Dataset excerpts:
# # # # #
/-- After `k` tick periods of cycles and after `k` ticks of the sampler the operation stands at the same place. -/
theorem periods_refine_ticks {s : State} {samples : List Bool} (sound : s.cfg.wf = true) (presc : s.blk.presc = 0)
    (quiet : s.Quiet (samples.length * s.cfg.cyclesPerUs))
    (levels : ∀ (k : Nat) (hk : k < samples.length),
      ∃ u, run (k * s.cfg.cyclesPerUs + (s.cfg.cyclesPerUs - 1)) s = .next u ∧ u.blk.sync2 = samples[k])
    (lasts : ∀ k, k < samples.length → ∃ u, sampleTicks (samples.take k) s = .next u ∧ u.blk.phase ≠ .idle)
    (k : Nat) (hk : k ≤ samples.length) :
    ∃ t u, run (k * s.cfg.cyclesPerUs) s = .next t ∧ t.cfg = s.cfg ∧
      t.inputs = s.inputs.drop (k * s.cfg.cyclesPerUs) ∧
      sampleTicks (samples.take k) s = .next u ∧ u.cfg = s.cfg ∧ SameOperation u.blk t.blk := by
  induction k with
  | zero =>
    refine ⟨s, s, by rw [Nat.zero_mul]; rfl, rfl, by rw [Nat.zero_mul]; rfl, rfl, rfl, ?_⟩
    exact congrArg (fun n => ({ s.blk with presc := n } : Block)) presc
  | succ k ih =>
    obtain ⟨t, u, ht, tcfg, later, hu, ucfg, same⟩ := ih (by omega)
    obtain ⟨u', hu', busy⟩ := lasts k hk
    obtain rfl : u = u' := by rw [hu] at hu'; cases hu'; rfl
    obtain ⟨x, hx, level⟩ := levels k hk
    rw [run_add, ht, andThen_next] at hx
    have busy' : t.blk.phase ≠ .idle := by rw [same]; exact busy
    have quiet' : t.Quiet s.cfg.cyclesPerUs := by
      refine State.Quiet.drop (quiet.mono ?_) later
      rw [← Nat.succ_mul]
      exact Nat.mul_le_mul_right _ hk
    rw [← tcfg] at hx quiet'
    obtain ⟨t', v, w, ht', tcfg', later', blk⟩ :=
      run_period (by rw [tcfg]; exact sound) busy' (by rw [same]) quiet' hx
    rw [tcfg] at ht' later' blk
    refine ⟨t', u.setBlk (effect u.cfg u.blk.phase.op { u.blk with sync2 := samples[k] }), ?_, tcfg'.trans tcfg, ?_, ?_,
      ucfg, ?_⟩
    · rw [Nat.succ_mul, run_add, ht, andThen_next, ht']
    · rw [later', later, List.drop_drop, Nat.succ_mul]
    · rw [List.take_succ_eq_append_getElem hk, sampleTicks_snoc, hu, andThen_next, sampleTick_eq]
    · have clock : ({ t.blk with sync2 := samples[k] } : Block) =
          ({ u.blk with sync2 := samples[k] } : Block).withClock 0 t.blk.sync1 := by rw [same]; rfl
      have phase : t.blk.phase = u.blk.phase := by rw [same]
      rw [level, clock, phase, effect_op_withClock _ _ _ _ busy] at blk
      rw [blk, ucfg]
      rfl

/-- Settles O33: `periods_refine_ticks` for all the samples. -/
theorem cyclesRefineSamplerTicks : Obligations.CyclesRefineSamplerTicks := by
  unfold Obligations.CyclesRefineSamplerTicks
  intro s samples sound _ presc noReset unselected levels lasts
  obtain ⟨t, u, ht, -, -, hu, -, same⟩ :=
    periods_refine_ticks sound presc ⟨noReset, unselected⟩ levels lasts samples.length le_rfl
  rw [List.take_length] at hu
  exact ⟨t, u, ht, hu, same⟩

end Sys2Proof.Machine
end

section
/-! PROOFS. The read port (40_host_commands.md sections 1 and 2): what a cycle's port decodes to, `bus_rdata` as
`RegRead` of the old state (R49), and the reserved words (R42). -/

namespace Sys2Proof.Machine

/-! ## What the port of a cycle decodes to -/

theorem decode_slot_unselected {p : Pins} (unselected : p.busSel = false) : decode p.slot = .busIdle := by
  simp [Pins.slot, unselected, decode]

theorem decode_slot_read {p : Pins} (selected : p.busSel = true) (read : p.busWe = false) :
    decode p.slot = decodeRead p.txn := by
  simp [Pins.slot, Pins.txn, selected, read, decode, decodeTxn]

theorem decode_slot_write {p : Pins} (selected : p.busSel = true) (write : p.busWe = true) :
    decode p.slot = decodeWrite p.txn := by
  simp [Pins.slot, Pins.txn, selected, write, decode, decodeTxn]

@[simp] theorem addr_txn (p : Pins) : Txn.addr p.txn = p.busAddr := addr_mkTxn _ _ _

/-- A word index from 4 on is none of the four registers' (R42). -/
theorem ne_of_reserved {a k : BitVec 3} (reserved : 4 ≤ a.toNat) (register : k.toNat < 4) : a ≠ k := by
  rintro rfl
  omega

theorem decodeRead_reserved {t : Txn} (reserved : 4 ≤ (Txn.addr t).toNat) :
    decodeRead t = .rdRsvd (Txn.addr t) (Txn.wdata t) := by
  simp [decodeRead, ne_of_reserved reserved]

theorem decodeWrite_reserved {t : Txn} (reserved : 4 ≤ (Txn.addr t).toNat) :
    decodeWrite t = .wrRsvd (Txn.addr t) (Txn.wdata t) := by
  simp [decodeWrite, ne_of_reserved reserved]

/-! ## `bus_rdata` -/

/-- A read's row puts `RegRead` of its word index on `bus_rdata`, whatever stood there (R49, R65 to R69). -/
theorem readData_decodeRead (b : Block) (v : Word) (t : Txn) :
    readData b v (decodeRead t) = b.regRead (Txn.addr t) := by
  unfold decodeRead Block.regRead
  split
  case isTrue cmd => simp [cmd, readData]
  case isFalse => split_ifs <;> rfl

/-- No write drives `bus_rdata`. -/
theorem readData_decodeWrite (b : Block) (v : Word) (t : Txn) : readData b v (decodeWrite t) = v := by
  unfold decodeWrite decodeCommand
  split_ifs <;> rfl

/-- `bus_rdata` after the transaction of a cycle that found 0 on it (R39, R49). -/
theorem readData_slot (b : Block) (p : Pins) :
    readData b 0 (decode p.slot) = if p.busSel = true ∧ p.busWe = false then b.regRead p.busAddr else 0 := by
  cases sel : p.busSel with
  | false => rw [decode_slot_unselected sel]; simp [readData]
  | true =>
    cases we : p.busWe with
    | false => rw [decode_slot_read sel we, readData_decodeRead, addr_txn]; simp
    | true => rw [decode_slot_write sel we, readData_decodeWrite]; simp

/-- CTRL's word is IE as a number (R19). -/
theorem Block.ctrlWord_eq (b : Block) : b.ctrlWord = if b.ie then 1 else 0 := by
  unfold Block.ctrlWord
  cases b.ie <;> rfl

/-- Settles O9: the cycle's `bus_rdata` is `outputsOf`'s, reset or not, which is `RegRead` by `readData_slot`. -/
theorem busRdataIsRegReadOfTheOldState : Obligations.BusRdataIsRegReadOfTheOldState := by
  unfold Obligations.BusRdataIsRegReadOfTheOldState
  intro s p rest sound listed
  obtain ⟨t, ht, -, out⟩ := step_listed sound listed
  have rdata : t.out.busRdata = _ := (congrArg Outputs.busRdata out).trans (readData_slot s.blk p)
  rw [Block.regRead, Block.ctrlWord_eq] at rdata
  exact ⟨t, ht, rdata⟩

/-! ## The reserved words -/

theorem exec_rdRsvd (s : State) (a : BitVec 3) (d : Word) :
    exec (.rdRsvd a d) s = .next { s with out := { s.out with busRdata := 0 } } := exec_eq _ s

theorem exec_wrRsvd (s : State) (a : BitVec 3) (d : Word) : exec (.wrRsvd a d) s = .next s := exec_eq _ s

/-- Settles O13: the two reserved rows by `exec_eq`, and every transaction with a reserved word index is one of them. -/
theorem reservedWordsReadZeroAndIgnoreWrites : Obligations.ReservedWordsReadZeroAndIgnoreWrites := by
  unfold Obligations.ReservedWordsReadZeroAndIgnoreWrites
  refine ⟨fun s a d => ⟨exec_rdRsvd s a d, exec_wrRsvd s a d⟩, fun s p selected reserved => ?_⟩
  rw [← addr_txn] at reserved
  cases we : p.busWe with
  | false =>
    rw [decode_slot_read selected we, decodeRead_reserved reserved]
    exact exec_rdRsvd _ _ _
  | true =>
    rw [decode_slot_write selected we, decodeWrite_reserved reserved]
    exact exec_wrRsvd _ _ _

end Sys2Proof.Machine
end

section
/-! PROOFS. Noninterference (R46, R74, R145): in a busy cycle the host writes `ie`, `done` and `drop` only, and nothing
that the sequencer does in a cycle reads these three; so two blocks alike but for them stay so, over a cycle and
over a run. -/

namespace Sys2Proof.Machine

/-- Blocks alike to the sequencer: the second is the first with other flags. -/
theorem SameSequencer.flags {b d : Block} (same : SameSequencer b d) :
    ∃ ie done drop, d = { b with ie := ie, done := done, drop := drop } := ⟨_, _, _, same⟩

@[refl] theorem SameSequencer.refl (b : Block) : SameSequencer b b := rfl

theorem SameSequencer.place_eq {b d : Block} (same : SameSequencer b d) :
    d.phase = b.phase ∧ d.presc = b.presc ∧ d.sync1 = b.sync1 := by
  obtain ⟨_, _, _, rfl⟩ := same.flags
  exact ⟨rfl, rfl, rfl⟩

/-- A function of the registers that carries nothing of `ie`, `done` and `drop` over to the others. -/
def FlagBlind (g : Block → Block) : Prop :=
  ∀ b ie done drop, SameSequencer (g b) (g { b with ie := ie, done := done, drop := drop })

theorem FlagBlind.same {g : Block → Block} (blind : FlagBlind g) {b d : Block} (same : SameSequencer b d) :
    SameSequencer (g b) (g d) := by
  obtain ⟨_, _, _, rfl⟩ := same.flags
  exact blind _ _ _ _

/-! ## No operation of the sequencer reads the flags -/

theorem flagBlind_count (length : Nat) {onEnd : Block → Block} (blind : FlagBlind onEnd) :
    FlagBlind (Block.count length onEnd) := by
  intro b _ _ _
  unfold Block.count
  dsimp only
  split
  · exact blind { b with cnt := 0 } _ _ _
  · rfl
# # # # #
What the task asks:
Pull every line containing "quiet" out of the records.

Answer box:
    (quiet : s.Quiet (samples.length * s.cfg.cyclesPerUs))
    have quiet' : t.Quiet s.cfg.cyclesPerUs := by
      refine State.Quiet.drop (quiet.mono ?_) later
    rw [← tcfg] at hx quiet'
      run_period (by rw [tcfg]; exact sound) busy' (by rw [same]) quiet' hx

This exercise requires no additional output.